**EXERCISE:** Every line in the entries that holds the word "durMs" counts toward the answer, which should be a single number.

**SUPPLIED INFORMATION:**
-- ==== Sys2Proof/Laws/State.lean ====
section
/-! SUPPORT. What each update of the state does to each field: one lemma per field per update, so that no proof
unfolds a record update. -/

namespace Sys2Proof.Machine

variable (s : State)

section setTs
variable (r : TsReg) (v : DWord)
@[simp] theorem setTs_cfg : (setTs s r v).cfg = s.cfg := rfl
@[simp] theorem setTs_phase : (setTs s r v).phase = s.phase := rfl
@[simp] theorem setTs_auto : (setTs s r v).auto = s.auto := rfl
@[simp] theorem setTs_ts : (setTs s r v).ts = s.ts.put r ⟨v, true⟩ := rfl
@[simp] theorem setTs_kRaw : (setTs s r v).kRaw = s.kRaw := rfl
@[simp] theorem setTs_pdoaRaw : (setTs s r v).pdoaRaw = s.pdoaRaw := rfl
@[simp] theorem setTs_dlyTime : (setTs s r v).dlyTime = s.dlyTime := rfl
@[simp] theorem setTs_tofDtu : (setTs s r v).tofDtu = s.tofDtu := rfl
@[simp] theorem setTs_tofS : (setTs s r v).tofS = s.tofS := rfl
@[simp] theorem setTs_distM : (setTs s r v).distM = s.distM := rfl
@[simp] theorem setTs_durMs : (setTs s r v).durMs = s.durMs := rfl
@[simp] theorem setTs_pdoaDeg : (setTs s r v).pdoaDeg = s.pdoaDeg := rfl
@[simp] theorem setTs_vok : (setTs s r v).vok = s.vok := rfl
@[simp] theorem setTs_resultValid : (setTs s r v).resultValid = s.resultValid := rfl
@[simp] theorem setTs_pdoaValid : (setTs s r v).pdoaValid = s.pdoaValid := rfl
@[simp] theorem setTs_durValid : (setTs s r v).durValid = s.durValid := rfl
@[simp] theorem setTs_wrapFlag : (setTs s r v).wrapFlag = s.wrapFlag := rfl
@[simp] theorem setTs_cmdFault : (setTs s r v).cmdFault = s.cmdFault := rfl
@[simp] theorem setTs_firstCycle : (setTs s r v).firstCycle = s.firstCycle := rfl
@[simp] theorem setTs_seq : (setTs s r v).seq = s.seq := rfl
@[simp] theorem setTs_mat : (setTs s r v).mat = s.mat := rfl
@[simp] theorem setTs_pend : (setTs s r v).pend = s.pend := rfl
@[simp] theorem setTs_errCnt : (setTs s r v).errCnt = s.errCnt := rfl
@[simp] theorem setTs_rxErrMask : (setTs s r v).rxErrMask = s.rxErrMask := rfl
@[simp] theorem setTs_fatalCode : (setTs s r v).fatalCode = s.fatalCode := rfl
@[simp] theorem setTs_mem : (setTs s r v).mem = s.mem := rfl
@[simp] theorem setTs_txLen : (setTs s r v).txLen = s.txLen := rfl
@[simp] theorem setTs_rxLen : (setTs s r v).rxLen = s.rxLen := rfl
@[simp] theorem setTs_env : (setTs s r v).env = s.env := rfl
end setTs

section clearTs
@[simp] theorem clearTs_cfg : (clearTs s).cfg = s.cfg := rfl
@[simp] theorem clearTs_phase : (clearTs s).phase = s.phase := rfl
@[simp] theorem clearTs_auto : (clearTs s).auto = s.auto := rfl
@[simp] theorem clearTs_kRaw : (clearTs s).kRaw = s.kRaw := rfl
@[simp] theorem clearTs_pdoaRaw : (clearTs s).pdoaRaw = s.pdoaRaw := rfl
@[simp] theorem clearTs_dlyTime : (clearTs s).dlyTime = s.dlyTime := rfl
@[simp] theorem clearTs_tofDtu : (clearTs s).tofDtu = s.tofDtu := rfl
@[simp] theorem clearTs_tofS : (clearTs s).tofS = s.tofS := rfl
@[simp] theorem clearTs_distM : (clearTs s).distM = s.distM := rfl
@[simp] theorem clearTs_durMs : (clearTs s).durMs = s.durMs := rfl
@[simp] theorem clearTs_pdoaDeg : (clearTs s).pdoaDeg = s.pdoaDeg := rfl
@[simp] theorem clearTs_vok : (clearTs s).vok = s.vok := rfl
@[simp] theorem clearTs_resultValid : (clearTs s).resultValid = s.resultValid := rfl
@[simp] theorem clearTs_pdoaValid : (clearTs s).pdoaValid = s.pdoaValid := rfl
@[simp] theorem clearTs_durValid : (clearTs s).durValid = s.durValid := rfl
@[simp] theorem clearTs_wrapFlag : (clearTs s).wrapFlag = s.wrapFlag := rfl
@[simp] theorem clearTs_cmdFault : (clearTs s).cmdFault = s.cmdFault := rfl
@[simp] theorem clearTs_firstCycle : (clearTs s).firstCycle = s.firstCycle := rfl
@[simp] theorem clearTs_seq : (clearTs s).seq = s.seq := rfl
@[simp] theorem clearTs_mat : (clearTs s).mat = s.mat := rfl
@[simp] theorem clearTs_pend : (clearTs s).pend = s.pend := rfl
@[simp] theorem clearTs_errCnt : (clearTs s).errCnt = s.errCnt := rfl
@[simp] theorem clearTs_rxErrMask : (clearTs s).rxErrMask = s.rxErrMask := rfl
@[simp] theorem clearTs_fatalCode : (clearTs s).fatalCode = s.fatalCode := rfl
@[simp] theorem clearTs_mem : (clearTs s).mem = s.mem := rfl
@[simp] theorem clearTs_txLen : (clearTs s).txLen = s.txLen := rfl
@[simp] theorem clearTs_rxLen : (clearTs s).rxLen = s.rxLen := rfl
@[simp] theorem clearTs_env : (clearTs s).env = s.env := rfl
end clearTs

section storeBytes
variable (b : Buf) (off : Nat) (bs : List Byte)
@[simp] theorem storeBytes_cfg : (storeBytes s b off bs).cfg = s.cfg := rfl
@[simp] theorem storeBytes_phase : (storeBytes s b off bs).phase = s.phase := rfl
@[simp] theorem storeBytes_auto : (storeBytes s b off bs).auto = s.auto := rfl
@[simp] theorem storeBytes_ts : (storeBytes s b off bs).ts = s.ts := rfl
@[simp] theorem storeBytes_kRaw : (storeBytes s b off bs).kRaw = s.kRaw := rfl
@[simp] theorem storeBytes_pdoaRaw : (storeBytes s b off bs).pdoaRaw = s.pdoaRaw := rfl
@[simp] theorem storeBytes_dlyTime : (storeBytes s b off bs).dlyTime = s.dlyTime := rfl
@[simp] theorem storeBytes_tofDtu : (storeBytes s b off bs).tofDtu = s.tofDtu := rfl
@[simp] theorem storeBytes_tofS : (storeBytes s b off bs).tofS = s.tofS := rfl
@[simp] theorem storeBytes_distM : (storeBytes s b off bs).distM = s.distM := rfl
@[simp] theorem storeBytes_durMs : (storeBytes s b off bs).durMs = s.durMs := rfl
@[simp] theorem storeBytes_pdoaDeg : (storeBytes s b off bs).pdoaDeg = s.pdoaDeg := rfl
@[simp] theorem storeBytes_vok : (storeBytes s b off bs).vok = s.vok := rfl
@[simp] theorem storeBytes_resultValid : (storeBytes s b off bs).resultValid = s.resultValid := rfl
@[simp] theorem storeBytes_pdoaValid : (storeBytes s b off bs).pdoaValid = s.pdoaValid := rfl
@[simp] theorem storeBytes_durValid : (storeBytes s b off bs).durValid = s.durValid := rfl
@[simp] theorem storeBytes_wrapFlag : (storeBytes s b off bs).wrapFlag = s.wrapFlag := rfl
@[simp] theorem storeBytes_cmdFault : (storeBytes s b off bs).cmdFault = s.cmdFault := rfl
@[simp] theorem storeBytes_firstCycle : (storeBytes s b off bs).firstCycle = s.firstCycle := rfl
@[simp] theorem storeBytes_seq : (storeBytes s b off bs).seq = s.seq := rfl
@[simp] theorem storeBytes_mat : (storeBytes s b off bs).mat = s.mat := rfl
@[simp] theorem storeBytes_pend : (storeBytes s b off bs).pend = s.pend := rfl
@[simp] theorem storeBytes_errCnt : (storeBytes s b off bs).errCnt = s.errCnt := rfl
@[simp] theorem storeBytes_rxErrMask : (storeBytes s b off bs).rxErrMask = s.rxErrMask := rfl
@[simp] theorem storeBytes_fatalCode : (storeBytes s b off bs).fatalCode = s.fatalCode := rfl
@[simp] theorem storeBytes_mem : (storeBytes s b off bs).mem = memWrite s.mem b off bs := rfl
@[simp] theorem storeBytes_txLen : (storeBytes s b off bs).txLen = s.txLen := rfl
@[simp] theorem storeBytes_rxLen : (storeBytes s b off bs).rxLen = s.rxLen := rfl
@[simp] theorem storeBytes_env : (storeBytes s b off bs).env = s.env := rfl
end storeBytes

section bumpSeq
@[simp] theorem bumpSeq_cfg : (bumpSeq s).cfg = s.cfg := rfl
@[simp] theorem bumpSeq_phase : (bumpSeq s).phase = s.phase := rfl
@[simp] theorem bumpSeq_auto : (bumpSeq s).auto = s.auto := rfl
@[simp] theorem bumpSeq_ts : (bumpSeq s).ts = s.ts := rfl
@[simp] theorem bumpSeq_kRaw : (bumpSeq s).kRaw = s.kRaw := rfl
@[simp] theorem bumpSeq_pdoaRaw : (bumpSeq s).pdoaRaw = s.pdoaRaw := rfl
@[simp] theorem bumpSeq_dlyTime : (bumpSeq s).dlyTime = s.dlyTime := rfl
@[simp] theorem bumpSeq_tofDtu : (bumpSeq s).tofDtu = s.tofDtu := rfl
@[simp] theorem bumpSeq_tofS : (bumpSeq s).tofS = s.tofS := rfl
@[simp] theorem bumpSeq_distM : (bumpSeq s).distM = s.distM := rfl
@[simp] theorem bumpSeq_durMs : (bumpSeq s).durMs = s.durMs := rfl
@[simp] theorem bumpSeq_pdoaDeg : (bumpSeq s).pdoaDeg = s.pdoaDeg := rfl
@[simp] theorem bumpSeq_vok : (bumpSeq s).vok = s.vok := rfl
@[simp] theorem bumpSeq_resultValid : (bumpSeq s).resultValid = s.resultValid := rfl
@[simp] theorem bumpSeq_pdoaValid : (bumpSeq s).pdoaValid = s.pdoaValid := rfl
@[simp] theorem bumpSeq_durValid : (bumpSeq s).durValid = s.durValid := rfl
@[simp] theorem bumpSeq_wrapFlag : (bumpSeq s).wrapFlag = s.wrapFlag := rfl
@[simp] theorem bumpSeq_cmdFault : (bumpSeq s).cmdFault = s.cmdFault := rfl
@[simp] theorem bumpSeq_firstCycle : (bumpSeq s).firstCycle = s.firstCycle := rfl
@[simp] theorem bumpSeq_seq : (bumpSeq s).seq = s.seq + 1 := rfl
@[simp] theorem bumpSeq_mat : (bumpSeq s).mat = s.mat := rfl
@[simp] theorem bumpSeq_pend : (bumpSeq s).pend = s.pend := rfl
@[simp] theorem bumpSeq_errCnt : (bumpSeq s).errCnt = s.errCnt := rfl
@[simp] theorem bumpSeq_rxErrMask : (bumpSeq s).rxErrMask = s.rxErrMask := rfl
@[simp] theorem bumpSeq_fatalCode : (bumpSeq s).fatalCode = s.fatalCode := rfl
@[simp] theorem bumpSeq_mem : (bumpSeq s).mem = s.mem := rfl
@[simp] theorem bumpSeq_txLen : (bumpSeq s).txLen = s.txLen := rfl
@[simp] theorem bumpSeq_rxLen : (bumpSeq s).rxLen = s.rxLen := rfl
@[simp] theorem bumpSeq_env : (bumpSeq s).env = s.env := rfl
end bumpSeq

**RESULT OF THE EXERCISE:** 4